- TASK GOAL -
Taking the entries below from the top, restate each line exactly and end with the line containing "def ityCode : ITy → BitVec 3".
══ SUPPLIED ENTRIES ══
-- ==== Sys2Proof/Machine/Shape.lean ====
section
/-! DEFINITION. The shape of each encoded instruction: what its operand fields are, what its controls may hold, and
which values of its fields the decoder refuses (18 R421, R422). Also the numbering of the function fields (07 R177). -/

namespace Sys2Proof.Machine

/-- Codes of the integer types (R176). -/
def ityCode : ITy → BitVec 3
  | .i64 => 0 | .i32 => 1 | .i16 => 2 | .i8 => 3 | .n64 => 4 | .n32 => 5 | .n16 => 6 | .n8 => 7

/-- The integer type a code of R176 names. -/
def ityOf (c : BitVec 3) : ITy :=
  if c = 0 then .i64 else if c = 1 then .i32 else if c = 2 then .i16 else if c = 3 then .i8
  else if c = 4 then .n64 else if c = 5 then .n32 else if c = 6 then .n16 else .n8

/-- Codes of the float types (R176). -/
def ftyCode : FTy → BitVec 2
  | .f64 => 0 | .f32 => 1 | .f16 => 2 | .bf16 => 3

/-- The float type a code of R176 names. -/
def ftyOf (c : BitVec 2) : FTy :=
  if c = 0 then .f64 else if c = 1 then .f32 else if c = 2 then .f16 else .bf16

/-- Element type codes (R176). -/
def etyCode : ETy → BitVec 4
  | .i8 => 1 | .i16 => 2 | .i32 => 3 | .i64 => 4 | .n8 => 5 | .n16 => 6 | .n32 => 7 | .n64 => 8
  | .f16 => 9 | .bf16 => 10 | .f32 => 11 | .f64 => 12 | .i4 => 13 | .q => 14

/-- The element type a code of R176 names; none for 0x0 and the reserved 0xF. -/
def etyOf (c : BitVec 4) : Option ETy :=
  if c = 1 then some .i8 else if c = 2 then some .i16 else if c = 3 then some .i32 else if c = 4 then some .i64
  else if c = 5 then some .n8 else if c = 6 then some .n16 else if c = 7 then some .n32 else if c = 8 then some .n64
  else if c = 9 then some .f16 else if c = 10 then some .bf16 else if c = 11 then some .f32
  else if c = 12 then some .f64 else if c = 13 then some .i4 else if c = 14 then some .q else none

/-- The entry of a list that a code numbers, with the codes beyond the list unassigned (R178). -/
def nth {α : Type} (l : List α) (c : BitVec 4) : Option α := l[c.toNat]?

def ccList : List Cc := [.eq, .ne, .lt, .ge, .ltu, .geu, .tst]
def bitsList : List BitsFn := [.pop, .clz, .ctz, .brev, .bswap]
def fmaList : List FmaFn := [.fma, .ms, .nm, .nms]
def frelList : List FRel := [.eq, .lt, .le, .un]
def pfnList : List PFn := [.and, .or, .xor, .andn, .mov, .get]
def ldList : List LdTy := [.n8, .n16, .n32, .n64, .i8, .i16, .i32, .pair]
def stList : List StTy := [.n8, .n16, .n32, .n64, .pair]
def prefList : List PrefTo := [.l1, .home, .win]
def scopeList : List Scope := [.core, .hamlet, .pkg, .sys]
def fenceList : List FenceKind := [.acq, .rel, .ar, .sc]
def amoList : List AmoFn :=
  [.swap, .add, .and, .or, .xor, .min, .max, .minu, .maxu, .add32, .swap32, .fadd32, .fadd64]
def casList : List CasFn := [.d8, .n32, .pair]
def vlogicList : List VlogicFn := [.and, .or, .xor, .andn, .shl, .shr, .sra, .rot]
def vrelList : List VRel := [.eq, .ne, .lt, .le, .un]
def permList : List PermFn := [.idx, .rotl, .ilo, .ihi]
def redList : List RedFn := [.sum, .min, .max]
def mathList : List MathFn := [.exp2, .log2, .rcp, .rsqrt, .sinpi, .cospi, .tanh, .sigm]
def modeList : List MulMode := [.fuse14, .fuse22, .fuse41, .split]
def barList : List BarScope := [.hamlet, .die, .pkg]
def copyList : List CopyForm := [.plain, .cvt, .red, .twod]

/-- The code of an entry of a list of functions. -/
def code {α : Type} [DecidableEq α] (l : List α) (x : α) : BitVec 4 := BitVec.ofNat 4 (l.idxOf x)

/-- What an operand field holds (07 R174, 11 R288, 18 R422). -/
inductive Kind where
  /-- not used: must be zero -/
  | none
  | scalar | vector | tile | accum | pred | token
  /-- signed immediate or memory displacement, or a part of a branch offset, trap or register number -/
  | imm
  /-- 16 bytes: an even scalar number or a 16-byte-aligned address -/
  | pair
  /-- CAS with an 8-byte or 4-byte operand: sd and sd+1 -/
  | cas
  /-- CAS `.pair`: sd to sd+3 -/
  | casPair
  /-- a payload row: a scalar number that is a multiple of 8, or a 64-byte-aligned address -/
  | row
  /-- 32 bytes: a scalar number that is a multiple of 4, or a 32-byte-aligned address -/
  | quad
  /-- a channel slot: checked at stage 4 (R328, R422) -/
  | slot
  deriving DecidableEq, Repr

/-- What the decoder checks of an instruction. `srcD`: position D is read as a source. `lit`: the opcode and form
accept a literal. `rm`: greatest rounding code that the field may hold (R104). `pol`: the instruction may carry a cache
policy. `acq`, `rel`, `ar`: the orders of R147. `freeScope`: scope is read without an order. `xf`: the bits of xf that
have a meaning. `holds`: hold bits may be set. `extOnly`: no one-word form. -/
structure Shape where
  d : Kind := .none
  a : Kind := .none
  b : Kind := .none
  srcD : Bool := false
  lit : Bool := false
  rm : Nat := 0
  pol : Bool := false
  acq : Bool := false
  rel : Bool := false
  ar : Bool := false
  freeScope : Bool := false
  xf : BitVec 8 := 0
  holds : Bool := true
  extOnly : Bool := false
  deriving DecidableEq, Repr

/-- The operand b of an opcode that reads function bit [3] (R199). -/
def immKind (imm : Bool) : Kind := if imm then .imm else .scalar

/-- ADD to MAX: a literal needs the immediate bit (R199, R421). -/
def shapeAlu (imm : Bool) : Shape := { d := .scalar, a := .scalar, b := immKind imm, lit := imm }

/-- A memory instruction with the operand `d`. -/
def shapeMem (d : Kind) (srcD : Bool) : Shape :=
  { d := d, a := .scalar, b := .imm, srcD := srcD, lit := true, pol := true }

/-- An instruction of the mill or of opcodes 0x53 to 0x6F without a hold (R287, R310). -/
def shapeSys (d a b : Kind) : Shape := { d := d, a := a, b := b, holds := false }

/-- A row of vector operands, all three of them views. -/
def shapeVec (rm : Nat) : Shape := { d := .vector, a := .vector, b := .vector, rm := rm }
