-- ==== Sys2Proof/Config.lean ====
section
/-! DEFINITION. What an implementation fixes and the spec leaves open: constants without a body, so that nothing can be
proved about their values. A free value is a constant applied to a plain counter of the state, or to the data it
depends on (log entry 10). -/

namespace Sys2Proof.Config

/-- Which free entry of a future table an allocation takes, as an index into the list of free entries: the spec names
no rule (03 R45, 12 R321). Used modulo the number of free entries. -/
opaque freeEntry : Nat → Nat

/-- Which of the 16 members of a disagreeing run translates an access (05 R138). Used modulo 16. -/
opaque runMember : Nat → Nat

/-- The ROM revision of the query record (13 R358), fixed at manufacture. -/
opaque romRevision : BitVec 32

/-- SHA-384 of the ROM image (13 R372). -/
opaque romDigest : BitVec 384

/-- SHA-384 of the service firmware that the module flash holds (13 R371, R372). -/
opaque flashServiceDigest : BitVec 384

/-- The signature, r then s, of the service firmware that the module flash holds (13 R371, 20 R461). -/
opaque flashSignature : BitVec 768

/-- The Maelsor public key that verifies service firmware (13 R371): a point of the curve. -/
opaque maelsorKey : Nat × Nat

/-- The private half of the device key, derived from fuses (13 R371); it never leaves the controller. -/
opaque deviceKey : Nat

/-- The secret number of a signature of the device, by a running number (13 R372). -/
opaque signSecret : Nat → Nat

/-- The device's certificate in DER form, at most 2 KiB (13 R372). -/
opaque certificate : List Byte

/-- Whether a fused multiply-add of an infinity, a zero and a quiet NaN addend raises the invalid flag: IEEE 754 leaves it
to the implementation and the spec does not say (04 R93, 08 R208). -/
opaque fmaQuietInvalid : Bool

/-- The code that −∞ takes in a free narrow format without a sign: the spec states none (04 R96). -/
opaque negInfUnsigned : BitVec 32 → BitVec 8

/-- The block scale for a format whose largest finite value is 0, where A / V of R103 has no value (04 R103). -/
opaque scaleOfZero : BitVec 32 → BitVec 32

/-- What a receiving interface writes for an element that its destination format does not hold exactly, where R118 states no
rounding: wire code, destination code, the element's wire bits with its scale above bit 64 (04 R118, 12 R332). -/
opaque wireRound : BitVec 4 → BitVec 4 → Nat → Nat

/-- Which of the lines that are candidates leaves a full L1 or a full set of tag-only ways: the spec names no rule (05
R125, R126, R131). Used modulo the number of candidates. -/
opaque victim : Nat → Nat

/-- The set of its slice that holds a line: the spec gives no index function (05 R131). Used modulo the number of sets. -/
opaque setOf : Nat → Nat

/-- Where in first-tier memory root firmware reserves the overflow areas of a launch's hamlets: the spec does not say (19 R441).
In units of 1 MiB, used modulo the number of places. -/
opaque overflowBase : Nat

/-- The address, held in module flash, to which reports of errors are sent (20 R463). -/
opaque reportAddress : Nat

/-- A byte of a commons table whose layout the spec does not give, at an address, in a reference cycle (05 R130). -/
opaque tableByte : Nat → Word → Byte

/-- The value a retained bit of an open field holds, and any other value the spec leaves open, by a running number. -/
opaque freeWord : Nat → Word

end Sys2Proof.Config
end

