/-- A slot of a deque (02 *Strands and deques*, 03 R71, R72): a frame or a stub with its join handle; whether it lies in
the spill area; the running number of its push; whether its frame is on its way to another package's donation queue. -/
inductive Item where
  | frame (f : Frame)
  | stub (h : BitVec 32)
  deriving DecidableEq, Repr

structure Slot where
  item : Item
  spilled : Bool
  stamp : Nat
  locked : Bool := false
  deriving DecidableEq, Repr

/-- The strand that a context runs: its header (12 R312), its frame's kind, argument and features, its deque
identifier, its launch (by its place among the running launches), the live map in force (02 R61), the mill trap and
scale records that it carries (11 R291, R299), the scopes of its tokens, and whether a Deadline Save notice is due (19 R449). `tag` names
its replay-queue entries while it is parked (06 R166); `priv` is its privilege then (19 R433); `pfetch`: the wait for the
pager was of the instruction's own fetch (05 R144). `shadow` holds, by line
address, what its save wrote to pages of another package. -/
structure Strand where
  base : BitVec 32 := 0
  synch : BitVec 32 := 0
  fp : BitVec 57 := 0
  prio : BitVec 2 := 0
  features : BitVec 32 := 0
  tile : Vector (BitVec 32) 4 := Vector.replicate 4 0
  originpkg : BitVec 20 := 0
  originh : BitVec 32 := 0
  donated : Bool := false
  root : Bool := false
  kind : BitVec 2 := 0
  arg : Word := 0
  deque : Option Nat := none
  seq : Word := 0
  map : Option Row := none
  pend : BitVec 6 := 0
  pendinfo : Word := 0
  ascale : BitVec 128 := 0
  bscale : BitVec 128 := 0
  notice : Bool := false
  tag : Nat := 0
  priv : Priv := .kernel
  tokScope : Map Scope := []
  pfetch : Bool := false
  shadow : Map Row := []
  deriving DecidableEq, Repr

/-- What a handler run serves (08 R234, 17 R411, 19 R434): a message, an escalation or a copy fault, with the core and
context that wait for its end. -/
inductive RunKind where
  | message
  | escalation
  | copyFault (tok : BitVec 3)
  deriving DecidableEq, Repr

/-- A handler run, or one waiting in a core's inbox (08 R234): the sender, whether it expects a reply, the number of its
message (0 for none), the running number of a message of another package among those that wait here, and the run's
registers. `begun`: it has issued its first instruction, from which its budget counts (19 R443). -/
structure Run where
  kind : RunKind
  pkg : BitVec 20
  core : Nat
  ctx : Nat
  reply : Bool
  msg : Nat
  entry : Word
  dst : Word
  root : Word
  payload : Row
  inc : Nat := 0
  begun : Bool := false
  deriving DecidableEq, Repr

/-- What the event that ends a wait tells the waiter (03 R82): a pager's answer with its page (05 R144), and the key of the
wait, the handle of a future. -/
structure Answer where
  val : Nat
  page : Word
  key : Word
  deriving DecidableEq, Repr

/-- The wait of a context (02 R48, R63): the condition, key and barrier episode that it waits for; whether it waits in its
place (a gang member, or the BAR that completes a HAMLET episode, 03 R85) or is being saved by pre-emption, and whether
that save is a whole save; whether the save writes are done and the record only waits for a cell (19 R441); whether its strand owned
the mill, which is released already (02 R48); whether a wake
event has come meanwhile (03 R80), and what it told. `starved`: every pager future is held, and the context stays PARKING until
one is released (05 R142). -/
structure Parking where
  cond : BitVec 5
  key : Word
  episode : BitVec 16 := 0
  inPlace : Bool := false
  save : Bool := false
  whole : Bool := false
  waiting : Bool := false
  owned : Bool := false
  woken : Bool := false
  answer : Option Answer := none
  starved : Bool := false
  deriving DecidableEq, Repr

/-- Why a context holds (03 R66) beside a wait that its next instruction re-tests: a WAITA between two reads. -/
inductive Hold where
  | none
  /-- the switch marker (R66, R190) -/
  | switch
  /-- the instruction at the pc found a wait unmet; it is tested again at every issue -/
  | wait
  /-- a gang leader that has issued GANG `.follow`, `.leave` or TEND and waits for its followers (11 R307) -/
  | gang
  deriving DecidableEq, Repr

/-- An instruction on its way from a gang leader to a follower (02 R41): the gang steps still to pass, its address, the
leader's REPSTATE and REP in force (07 R188), and the map that a SAFEPT read. -/
structure Fwd where
  steps : Nat
  instr : Instr
  pc : Word
  repstate : BitVec 32
  map : Option Row
  rep : Option RepBuf := none
  deriving DecidableEq, Repr

/-- A context (02 R27). `pc` is the next instruction, also inside a REP body. `tokScope` holds the scope of the copy
last issued on each token, `marks` the TRAPINFO of each unresolved one (19 R436), `deadline` the reference cycles counted
towards the save deadline (02 R63) of its own request or, at a gang's leader, of one to a member (19 R449), up to the cycle `since`,
while `counts` is set, `savearea` its pre-emption area, `gangq` the leader's instructions on their way to a follower, each with the gang
steps still to pass (02 R41, 03 R68), `lead` the core of a follower's leader, `acqAfter` the acquire
that waits for outstanding results (06 R148), `answer` the pager's value and page, for the instruction at the pc that
waited for them (05 R144), `ibuf` the instruction bytes that a fetch brought from another package, `dbuf` the bytes that an
access which must know them at once (SAFEPT, WAITA, LDSYNC) brought, by what they are, `late` a Memory Uncorrectable that waits
for outstanding results (07 R193): its TRAPINFO, its address, and whether it is direct (17 R408), `devq` the context's accesses to
pages of device type of other packages, which leave once its earlier ones are performed (05 R137). -/
structure Ctx where
  status : Status := .idle
  pc : Word := 0
  store : Map Row := []
  preds : Map Word := []
  fpstatus : Word := 0x40
  srstate : BitVec 32 := 0
  repstate : BitVec 32 := 0
  rep : Option RepBuf := none
  grank : Word := 0
  trapcause : Word := 0
  trappc : Word := 0
  trapinfo : Word := 0
  trapvec : Word := 0
  tblroot : Word := 0
  priv : Priv := .kernel
  tokens : BitVec 8 := 0xFF
  tokScope : Map Scope := []
  marks : Map Word := []
  c1 : BitVec 16 := 0
  c2 : BitVec 16 := 0
  c3 : BitVec 16 := 0
  results : List Result := []
  hold : Hold := .none
  latchA : Option Nat := none
  latchB : Option Nat := none
  latchD : Option Nat := none
  strand : Option Strand := none
  preempt : Bool := false
  deadline : Nat := 0
  since : Nat := 0
  counts : Bool := false
  savearea : BitVec 57 := 0
  run : Option Run := none
  runCycles : Nat := 0
  parking : Option Parking := none
  gangq : List Fwd := []
  lead : Nat := 0
  acqAfter : Option Scope := none
  answer : Option Answer := none
  ibuf : Option (Word × Row) := none
  dbuf : Option (Word × Row) := none
  late : Option (Word × Word × Bool) := none
  devq : List (BitVec 20 × Nat) := []
  deriving DecidableEq, Repr

/-- A TLB entry (05 R139): space, virtual base, size in bits, the leaf it caches (05 R137), and the entry's own address. -/
structure Tlb where
  space : BitVec 12
  vbase : Nat
  bits : Nat
  pbase : Nat
  pkg : BitVec 20
  leaf : BitVec 128
  entry : Nat
  dirty : Bool
  deriving DecidableEq, Repr

/-- A store in the replay queue (06 R166, 19 R432): its context, address, what it writes, the pager future it waits
for (0 once that is completed), and whether it is refused and why. `body` names addresses as offsets from `va`. `post`:
it is served at its home under the no-L1 policy, `stream`: under the stream policy (05 R126); `wide`: it is the write of a
release at PACKAGE scope or wider, performed at its home (06 R148); `hole`: the listed line that its replay walk read (19 R450). -/
structure Replay where
  ctx : Nat
  va : Word
  root : Word
  priv : Priv
  body : Body
  handle : BitVec 32
  refused : Option (BitVec 6)
  post : Bool := false
  wide : Bool := false
  stream : Bool := false
  hole : Option Nat := none
  deriving DecidableEq, Repr

/-- What a copy is doing (19 R434, R435): moving pieces, waiting for the reeve, or for a pager future. -/
inductive CopyState where
  | going
  | reeve
  | pager (h : BitVec 32)
  deriving DecidableEq, Repr

/-- A copy in progress (12 R331, 19 R434): its context and token, descriptor, form, scope and rounding mode, the table and
privilege that it translates under, the source offset of the next piece, its state, and the fault that it met: address,
destination or source, outcome, level. `out` are its messages on their way to other packages, `fetch` the parts of the next
piece that messages bring (offset, message, data; message 0 for one to an unreachable package); `spoilt`: one of them has met
a listed line (17 R416); `was` holds, by line, the bytes that the copy has written over as they stood before (12 R334), under
a mask; `ahead` holds source bytes that have been read with the chunk of 16 bytes or the block of an earlier piece (06 R162), from
the address `aheadAt` on; `ended`: it ends unresolved. -/
structure Copy where
  ctx : Nat
  tok : BitVec 3
  desc : BitVec 256
  form : CopyForm
  scope : Scope
  rm : BitVec 3
  root : Word
  priv : Priv
  off : Nat := 0
  state : CopyState := .going
  va : Word := 0
  dst : Bool := false
  outcome : Nat := 0
  level : Nat := 0
  out : List Nat := []
  fetch : List (Nat × Nat × Option Row) := []
  spoilt : Bool := false
  was : Map (BitVec 64 × Row) := []
  aheadAt : Word := 0
  ahead : List Byte := []
  ended : Bool := false
  deriving DecidableEq, Repr

/-- A mill command in the queue (10 R267): the instruction, its context, and what it captured at issue: the three views,
the bitmap views, the descriptors, MILLFMT, the rounding mode, the gang rank and the register store (R268), and for a drain the
table and the privilege that its addresses translate under (R282; log entry 11). `viewD` of a JDRAIN is the address of its descriptor;
`out` are the messages of its writes to other packages that it waits for (R269), `stop` the DRAINPOS and the TRAPINFO with which
it stops once they are performed (R285). -/
structure MillCmd where
  instr : Instr
  ctx : Nat
  viewD : Word
  viewA : Word
  viewB : Word
  bmA : Word
  bmB : Word
  descD : BitVec 256
  descA : BitVec 256
  descB : BitVec 256
  fmt : Word
  rm : BitVec 3
  root : Word
  priv : Priv
  rank : Nat
  store : Map Row
  started : Bool
  out : List Nat := []
  stop : Option (Word × Word) := none
  deriving DecidableEq, Repr

/-- A scale buffer (10 R266): the value that every word took last, and the words loaded since, at 64 × line + word. -/
structure ScaleBuf where
  fill : BitVec 32 := 0
  words : Map (BitVec 32) := []
  deriving DecidableEq, Repr

/-- A mill (10, 11). `bank0` and `bank1` hold 576 rows of 64 bytes; `vis1`: bank 1 is the visible one. -/
structure Mill where
  bank0 : Map Row := []
  bank1 : Map Row := []
  vis1 : Bool := false
  owned : Bool := false
  owner : Nat := 0
  gang : Bool := false
  pend : BitVec 6 := 0
  pendinfo : Word := 0
  discarded : BitVec 3 := 0
  queue : List MillCmd := []
  millfmt : Word := 0
  jstat : Word := 0
  drainpos : Word := 0
  scaleA : ScaleBuf := {}
  scaleB : ScaleBuf := {}
  recA : BitVec 128 := 0
  recB : BitVec 128 := 0
  level : Nat := 1
  deriving DecidableEq, Repr

/-- A waiter record (02 R49) with the strand it holds, or a watch (03 R81), whose `watch` names the watching hamlet.
`overflow`: its cell lies in the overflow area; `slot`: its cell in the waiter pool otherwise; `listed`: it hangs on the
overflow list (03 R83). `answer`: the pager's value and page, once a completed pager future has woken it (05 R144). -/
structure Waiter where
  key : Word
  cond : BitVec 5
  episode : BitVec 16
  save : Word
  core : Nat
  strand : Strand
  frame : Frame
  owned : Bool
  marks : Map Word
  watch : Option Nat
  overflow : Bool
  listed : Bool
  answer : Option Answer
  slot : Nat := 0
  deriving DecidableEq, Repr

/-- A hamlet of another package that waits for a word of this one to become full (02 R47, 03 R81): the word's address, the
package, and the core that asked. -/
structure FarWatch where
  pa : Nat
  pkg : BitVec 20
  core : Nat
  deriving DecidableEq, Repr

/-- A strand in a core's ready queue (03 R70): a woken record or a frame that has not run before (03 R73, R77). -/
inductive Ready where
  | woken (w : Waiter)
  | fresh (f : Frame) (seq : Word) (tiles : List (Nat × Byte))
  deriving DecidableEq, Repr

/-- A saved strand (02 R63), by the context number it was saved from: whether it was saved whole, the wait that it was
in (a BAR that has arrived), the instructions on their way to it in a gang, and whether device runtime has released it. -/
structure Saved where
  ctx : Nat
  save : Word
  strand : Strand
  frame : Frame
  owned : Bool
  marks : Map Word
  gang : Bool
  grank : Word
  lead : Nat
  whole : Bool
  note : Option Parking
  gangq : List Fwd
  released : Bool
  deriving DecidableEq, Repr

/-- A steal request in a deque unit's queue (03 R71, R76). -/
structure StealReq where
  core : Nat
  ctx : Nat
  features : BitVec 32
  deriving DecidableEq, Repr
═══
- ANSWER SECTION -
-- ==== Sys2Proof/Machine/Shape.lean ====
section
/-! DEFINITION. The shape of each encoded instruction: what its operand fields are, what its controls may hold, and
which values of its fields the decoder refuses (18 R421, R422). Also the numbering of the function fields (07 R177). -/

namespace Sys2Proof.Machine

/-- Codes of the integer types (R176). -/
def ityCode : ITy → BitVec 3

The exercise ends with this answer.